Regardless of what you read here, it sounds like you're curious to try it. Just give yourself a GOAL. I'd say 3 months. Then look at your numbers (mileage spent, gas spent, cash flow earned, tickets, court, etc). Then compare it to the abnormal experiences while driving.


----------



## UberJace (Jun 18, 2015)

I've never hit a surge and am making average $17 per hour.. Minus gas, for the week I'm usually up $350.. Factor in depreciation and maintinence I'm pocketing maybe $250 a week.

But I drive MAYBE five hours a day. So.


----------



## limepro (Mar 7, 2015)

UberJace said:


> I've never hit a surge and am making average $17 per hour.. Minus gas, for the week I'm usually up $350.. Factor in depreciation and maintinence I'm pocketing maybe $250 a week.
> 
> But I drive MAYBE five hours a day. So.

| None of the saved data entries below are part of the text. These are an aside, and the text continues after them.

-- ==== Sys2Proof/Machine/KeyStore.lean ====
section
/-!
DEFINITION. The key store's commands (R285 to R307): classes and epochs, blobs, generation, derivation, counters. What each
KST_ARG register holds for an OP is log entry 11.
-/
namespace Sys2Proof
namespace Machine

/-! ### Life-cycle states and classes (R92, LCS_STATE) -/

/-- The key classes bound to a life-cycle state, by class code. -/
def boundClasses (lcs : Nat) : List Nat :=
  match lcs with
  | 0 => [1] | 1 => [2] | 2 => [2, 3] | 3 => [2, 4] | 4 => [1] | _ => []

/-- The class that PERSIST 1 gives a slot of KS24 to KS63 in a state (R298). -/
def persistClass (lcs : Nat) : Nat :=
  match lcs with
  | 2 => 3 | 3 => 4 | 1 => 2 | 0 => 1 | 4 => 1 | _ => 0

/-- The class of a static slot (R291). -/
def State.slotClass (s : State) (n : Nat) (persist : Bool) : Nat :=
  if n ≤ 2 then 2 else if 4 ≤ n ∧ n ≤ 7 then 1 else if 8 ≤ n ∧ n ≤ 15 then 3
  else if persist then persistClass s.envm.lcs else 0

/-- CK of a class (R287). -/
def classKey (r : Bytes) (c : Nat) (epoch : Word) : Bytes := kmac r (ascii "KM7310-CLS") (by8 c :: toLE 4 epoch.toNat) 32

/-- Monotonic counter n (R302). -/
def State.counter (s : State) (n : Nat) : Word := tget s.envm.counters n 0

/-- Commits a counter's value. -/
def State.setCounter (s : State) (n : Nat) (v : Word) : State :=
  { s with envm := { s.envm with counters := tset s.envm.counters n v 0 } }

/-- Advances a counter by one; none at its maximum (R303). -/
def State.incCounter (s : State) (n : Nat) : Option State :=
  if s.counter n = 0xFFFFFFFF then none else some (s.setCounter n (s.counter n + 1))

/-! ### Blobs (R290) -/

/-- Erases a slot's blob. -/
def State.eraseBlob (s : State) (n : Nat) : State := { s with envm := { s.envm with blobs := tdel s.envm.blobs n } }

/-- The blob in use of a slot. -/
def liveBlob (r : BlobRows) : Option Blob := if r.sel then r.row1 else r.row0

/-- Unwraps one blob at a start: its slot, or BLOB_BAD. -/
def State.loadBlob (s : State) (n : Nat) (r : BlobRows) : State :=
  match liveBlob r with
  | none => s
  | some b =>
    match (match tfind s.power.classKeys b.attrs.cls with
      | some ck => if b.epoch = s.epochOf b.attrs.cls then kwUnwrap ck b.wrapped else none
      | none => none) with
    | some k => s.setKey n { b.attrs with key := k }
    | none => s.srb aKST_STATUS 3 true

/-- Unwraps every blob. -/
def State.loadBlobs (s : State) : State := s.each s.envm.blobs fun s b => s.loadBlob b.1 b.2

/-- Writes a static slot with its blob, where it has one. KEY_EMPTY where a blob's class key is not known. -/
def State.putStatic (s : State) (n : Nat) (k : Slot) : Byte × State :=
  if k.persist then
    match s.writeBlob n k with
    | some t => (cOk, t.setKey n k)
    | none => (cKeyEmpty, s)
  else (cOk, (s.eraseBlob n).setKey n k)

/-! ### Key material (R292, R299) -/

/-- A point's coordinates, big-endian. -/
def pointBE (f : Nat) (p : Pt) : Bytes :=
  match p with
  | some (x, y) => toBE f x ++ toBE f y
  | none => zeros (2 * f)

/-- The public part of a key. -/
def publicPart (t : Nat) (key : Bytes) : Bytes :=
  if t = 4 then pointBE 32 (ptMul p256 (ofLE key) (basePt p256))
  else if t = 5 then pointBE 48 (ptMul p384 (ofLE key) (basePt p384))
  else if t = 6 then toLE 32 (x25519Fn (ofLE key) 9)
  else []

/-- How many bytes of conditioned output a key of a type takes. -/
def drawBytes (t : Nat) : Nat := if t = 4 then 40 else if t = 5 then 56 else typeBytes t

/-- The key of a type from its conditioned output. -/
def keyOfDraw (t : Nat) (b : Bytes) : Bytes :=
  if t = 4 then toLE 32 (ofLE b % (p256.n - 1) + 1)
  else if t = 5 then toLE 48 (ofLE b % (p384.n - 1) + 1)
  else if t = 6 then toLE 32 (clampScalar (ofLE b))
  else b

/-- Peat's jobs for the public part of a key of a type: the multiplication, and CLEAR of the operand slots (R299, R366). -/
def pubJobs (t : Nat) : List PeatJob := if 4 ≤ t ∧ t ≤ 6 then [bnJob true, clearJob] else []

/-- The key check value of a symmetric key (R305). -/
def keyCheckValue (t : Nat) (key : Bytes) : Bytes :=
  let a := ascii "KM7310-KCV"
  if t = 7 then kmac key a [] 16
  else if t = 3 then cmac (key.take 32) a
  else if t = 9 then cmac (key.take 16) a
  else cmac key a

/-- Peat's job for the key check value of a symmetric type (R305). -/
def kcvJobs (t : Nat) : List PeatJob :=
  if t = 7 then [hshJob 8 true] else if t = 8 ∨ (4 ≤ t ∧ t ≤ 6) then [] else [aesJob 12]

/-! ### Commands -/

/-- TYPE, USE, SEDGE and PERSIST of a key word (R298). -/
def kwType (w : Word) : Nat := fld w 7 0
/-- USE of a key word. -/
def kwUse (w : Word) : Nat := fld w 15 8

/-- The slot that a key word describes. -/
def State.wordSlot (s : State) (n : Nat) (w : Word) (origin : Nat) (key pub : Bytes) : Slot :=
  ⟨s.slotClass n (bit w 17), origin, bit w 16, bit w 17, by8 (kwUse w), kwType w, key, pub⟩

/-- The check of a destination reference of a Peat command: its form, its session, and for a static slot the type. -/
def State.kstForm (s : State) (r w : Word) : Byte :=
  if keyForm r ≠ cOk then keyForm r
  else if s.sesCheck 124 r ≠ cOk then s.sesCheck 124 r
  else if kSes r then cOk
  else if s.rb aKST_STATUS 1 then cKeyEmpty
  else if kOff r ≠ 0 ∨ kLen r * 16 ≠ typeBytes (kwType w) ∨ kwUse w &&& typeUses (kwType w) ≠ kwUse w then cAuthFail
  else cOk

/-- The slot, key word and occupation of a key that KEY_GEN or one of Peat's commands makes (R298). -/
def State.keyWordOk (s : State) (n : Nat) (w : Word) : Bool :=
  decide (24 ≤ n ∧ n ≤ 63 ∧ fld w 31 18 = 0 ∧ ((1 ≤ kwType w ∧ kwType w ≤ 7) ∨ kwType w = 9) ∧
      kwUse w ≠ 0 ∧ kwUse w &&& typeUses (kwType w) = kwUse w) &&
    (match s.key n with | some k => k.sedge | none => true)

/-- A fixed slot that Peat fills by command, with the TYPE and USE of the slot table: KS0 to KS2 in BLANK, KS4 to KS7 in BLANK
and RETURN (R291, R387; log entry 72). -/
def State.fixedWordOk (s : State) (n : Nat) (w : Word) : Bool :=
  let l := s.envm.lcs
  decide (fld w 31 18 = 0) &&
    decide ((l = 0 ∧ (n = 0 ∨ n = 2) ∧ kwType w = 4 ∧ kwUse w = 0x10) ∨ (l = 0 ∧ n = 1 ∧ kwType w = 8 ∧ kwUse w = 0x80) ∨
      ((l = 0 ∨ l = 4) ∧ 4 ≤ n ∧ n ≤ 7 ∧ 1 ≤ kwType w ∧ kwType w ≤ 9))

/-- The destination of GENERATE, UNWRAP and DERIVE: a static slot passes the checks of R298 (R299). -/
def State.kstDest (s : State) (r w : Word) : Byte :=
  if s.kstForm r w ≠ cOk then s.kstForm r w
  else if kSes r || s.keyWordOk (kSlot r) w || s.fixedWordOk (kSlot r) w then cOk
  else cAuthFail

/-- Delivers key bytes to a destination that was checked. -/
def State.kstPut (s : State) (r w : Word) (origin : Nat) (key : Bytes) : Byte × State :=
  if kSes r then (cOk, s.keyWrite true (kSlot r) (16 * kOff r) (slice key 0 (16 * kLen r)))
  else
    let k := slice key 0 (typeBytes (kwType w))
    s.putStatic (kSlot r) (s.wordSlot (kSlot r) w origin k (publicPart (kwType w) k))

/-- Bytes of operand memory that a command names; outside the Peat partition they are unpredictable. -/
def State.peatMem (s : State) (a n : Nat) : Bytes × State :=
  if 0x50000000 ≤ a ∧ a + n ≤ 0x50000000 + 8 * s.bnBase true then (s.memRead a n, s) else s.freeBytes n

/-- The running command of the key store. -/
def State.setKst (s : State) (k : Option KstRun) : State := { s with peat := { s.peat with kst := k } }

How many miles total do you drive?


----------



## UberJace (Jun 18, 2015)

For example, this is my last weekends numbers: (Fri/Sat/Sun)

I drove for 16 Hours, only one of which uber considers "Busy"

My total miles for all of the weekends trips -- 133 ish


----------



## limepro (Mar 7, 2015)

So that 16 hours x $17/h = $272 I'm hoping you are counting that as net fares and not prior to Uber cut.

Standard deduction for gas/depreciation/etc. Is .575 x 133 = $76.48

$272 - $76.48 = $195.52

Problem I see with it is you would have to driving select to get the $272 net with 133 miles at $1.05/mile and a $1.50 base fare. I can't even get that at $4 base and $1.80/mile. If you are driving X then you are lying to yourself and everyone else. If you are driving select your depreciation as miles go up will be even higher than the national average.


----------



## UberJace (Jun 18, 2015)

Maybe I cant do math correctly. All I know, driving 16 hours this weekend, I made it out with $281 after Uber's cut.

Edit -- Subtract the $85 in gas and I'm sitting just under $200

But when your car / insurance was paid for by daddy, you've got to be able to take advantage


----------



## limepro (Mar 7, 2015)

Even Uber select wouldn't be enough gross fares to get there on 133 miles.


----------



## UberJace (Jun 18, 2015)

Maybe Im undercutting my miles and need to look again. Who knows -- All I know, so far uber = $$ for me.


----------



## limepro (Mar 7, 2015)

UberJace said:


> Maybe I cant do math correctly. All I know, driving 16 hours this weekend, I made it out with $281 after Uber's cut.
> 
> Edit -- Subtract the $85 in gas and I'm sitting just under $200
> 
> But when your car / insurance was paid for by daddy, you've got to be able to take advantage


I'm not saying not to drive for Uber, I drive too but I am honest with myself about it. I wish I had someone to pay my bills besides my wife and myself lol.


----------



## UberJace (Jun 18, 2015)

Alas, we can't be all as blessed as myself, and I understand that -- but do not take it for granted. Therefore, I try to take advantage of every opportunity that presents itself to me.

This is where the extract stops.